Federal and provincial governments have no business trying to regulate native tabacco sales

John Stacey, the owner of Kahnawake Tobacco Manufacturing, said the federal and provincial governments have no business trying to regulate the native tobacco trade, even if almost all his customers are non-natives. “Everything we do, they want their cut, and they want us to ask permission. That’s not the rules over here.”

Mr. Stacey has carved out a niche among the scores of other Kahnawake smoke shacks by hiring employees who speak French, the mother tongue of most customers.

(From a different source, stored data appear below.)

/-- The fork of a slot: the oldest chunk resumes on a hart, at its next iteration (R218); where it is the forking hart's and not chunk 0, that
hart's own state is F. (DEDUCED: log entry 78) -/
def loadFork (image : Mem) (base hart oldestHart iter : Nat) (queued : Bool) : Fork :=
  let a := readPieces forkPieces image base { f := Fork.blank hart, starts := [] }
  let h := (readPieces (recordPieces true) image (base + 0x4000) HartImage.blank).h
  { a.f with
    body := h.pc.toNat, saved := h.save, chunkno := h.chunkno, forker := h, parked := 1 ≤ a.f.oldest && oldestHart = hart,
    chunks := [{ newChunk a.f.decls a.f.oldest oldestHart iter .oldest a.starts true with num := a.f.oldest, vvOpen := queued }] }

end Sys2Proof.Machine
end

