-- ==== Sys2Proof/Machine/Launch.lean ====
section
/-! DEFINITION. Launches (R291 to R302): records reach the Vestibule, the dispatchers place ring programs, pre-empt and restore
them, and a launch completes. -/

namespace Sys2Proof.Machine

/-! ### The Vestibule (R293) -/

/-- `PKGSTAT.STATE` READY. -/
abbrev Pkg.ready (p : Pkg) : Bool := p.state = 1

/-- A dword of bytes, little-endian. -/
def bytesWord (bs : List Byte) : Word := BitVec.ofNat 64 (bs.foldr (fun b a => b.toNat + 256 * a) 0)

/-- The eight dwords of 64 bytes. -/
def dwordsOf (bs : List Byte) : List Word := (List.range 8).map (fun i => bytesWord ((bs.drop (8 * i)).take 8))

/-- `VESTIBULE_WRITE`: one 64-byte aligned write places a record; any other write to the window is discarded and counted. Flow
control holds a record's write while the Vestibule is full. -/
def execVestibuleWrite (pkg port offset : Nat) (bytes : List Byte) (s : State) : Out :=
  if 128 ≤ pkg || 2 ≤ port then .fault .noSuchUnit
  else
    let p := s.pkg pkg
    if !p.ready || !(tget false p.links port) then s.noEvent
    else if bytes.length != 64 || offset % 64 != 0 then .next (s.modPkg pkg (fun q => { q with vestdrop := count32 q.vestdrop }))
    else if p.vestibuleRoom then .next (s.arrive pkg (dwordsOf bytes))
    else s.noEvent

/-! ### Context descriptors (R279, R285) -/

/-- Where a context's descriptor lies. -/
def Pkg.descriptorAt (p : Pkg) (ctx : Nat) : Nat := p.ctxtab.toNat / 2 ^ 16 % 2 ^ 36 * 2 ^ 16 + 64 * ctx

/-- Find the errors of the sectors of a device range that the dispatcher reads (R272). -/
def State.demandRange (s : State) (pkg pa n : Nat) : State :=
  ((s.pkg pkg).badSectors.filter (fun x => pa / 32 ≤ x && x < (pa + n + 31) / 32)).foldl (fun t x =>
    match t.physical pkg 0 (32 * x) with
    | some (.at l _) => t.demand l
    | _ => t) s

/-- The eight dwords of a descriptor; a dword no agent may read is absent. (DEDUCED: log entry 48) -/
def State.descriptor (s : State) (pkg ctx : Nat) : List (Option PVal) :=
  (List.range 8).map (fun i => s.pte pkg ctx ((s.pkg pkg).descriptorAt ctx + 8 * i))

/-- Whether a descriptor names a context that exists. (DEDUCED: log entry 48, DESIGN CHOICE: log entry 142) -/
def descriptorValid (ctx : Nat) (ws : List Word) : Bool :=
  let d := fun (i : Nat) => dw ws i
  (d 0).getLsbD 0 && (d 0).toNat / 2 ^ 48 == ctx && (d 0).extractLsb' 2 46 == 0 &&
  (d 1).extractLsb' 0 12 == 0 && (d 1).extractLsb' 52 12 == 0 && (d 2).extractLsb' 0 26 == 0 && (d 2).extractLsb' 48 16 == 0 &&
  (d 3).extractLsb' 15 49 == 0 && (d 3).toNat ≤ 16384 && (d 4).extractLsb' 0 12 == 0 && (d 4).extractLsb' 52 12 == 0 &&
  (d 5).extractLsb' 0 2 == 0 && (d 5).extractLsb' 48 16 == 0 && d 6 == 0 && d 7 == 0 &&
  (d 2).toNat + (d 3).toNat * 2 ^ 26 ≤ 0xFF0000000000

/-- The dwords of a valid context's descriptor, read whole and unpoisoned. -/
def State.contextWords (s : State) (pkg ctx : Nat) : Option (List Word) :=
  let ds := s.descriptor pkg ctx
  if ds.any (fun p => (p.map (·.poison)).getD true) then none
  else
    let ws := ds.map (fun p => ((p.map (·.val)).getD 0))
    if descriptorValid ctx ws then some ws else none

/-- The descriptor of a context as the dispatcher reads it on demand (R272). -/
def State.readContext (s : State) (pkg ctx : Nat) : State × Option (List Word) :=
  let t := s.demandRange pkg ((s.pkg pkg).descriptorAt ctx) 64
  (t, t.contextWords pkg ctx)

/-- The resident record of a descriptor, its table loaded between two indices. -/
def State.residentFrom (s : State) (pkg ctx : Nat) (ws : List Word) (lo hi : Nat) : Resident :=
  { ctx := ctx, root := (dw ws 1).toNat, apBase := (dw ws 2).toNat, apLen := (dw ws 3).toNat, img := (dw ws 4).toNat,
    tvec := dw ws 5, vtt := s.loadImage pkg ctx (dw ws 4).toNat lo hi [] }

/-- Whether a die's context has a live hart, a copy or a merge command there. (DEDUCED: log entry 70) -/
def State.contextBusy (s : State) (die ctx : Nat) : Bool :=
  s.harts.any (fun (e : Nat × Hart) => e.2.live && !e.2.engine && dieOf e.1 = die && e.2.ctx = ctx) ||
  s.cores.any (fun (e : Nat × Core) => dieOfCore e.1 = die && e.2.copies.any (fun c => c.ctx = ctx)) ||
  s.rings.any (fun (e : Nat × Ring) => dieOfRing e.1 = die &&
    (e.2.mergeQ.any (fun c => c.ctx = ctx) || e.2.mergeRun.any (fun r => r.cmd.ctx = ctx)))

He portrays the Mohawk tobacco trade as deeply rooted and integral to the Mohawk identity. “Indians and tobacco are like oil and Arabs,” he said. “To us the plant is sacred.” He also cautions against police intervention: “Maybe they should think twice before coming in. We’re ready to defend our right.”

Mr. Delisle, the Grand Chief, recognizes that something needs to be done to control the current tobacco free-for-all. At the moment, anybody on the reserve can open a smoke shack and sell cigarettes.

Rules, he said, would have to be set and enforced by the aboriginals themselves. He talked of creating a Mohawk regulatory body to patrol the industry and said he is in contact with other aboriginal communities about co-ordinating efforts.

“If [outside governments] have identified now for 25 years that the majority of the problem rests in First Nations territory, why can’t they formally understand that the majority of the answers must rest in First Nations territory as well?” he asked.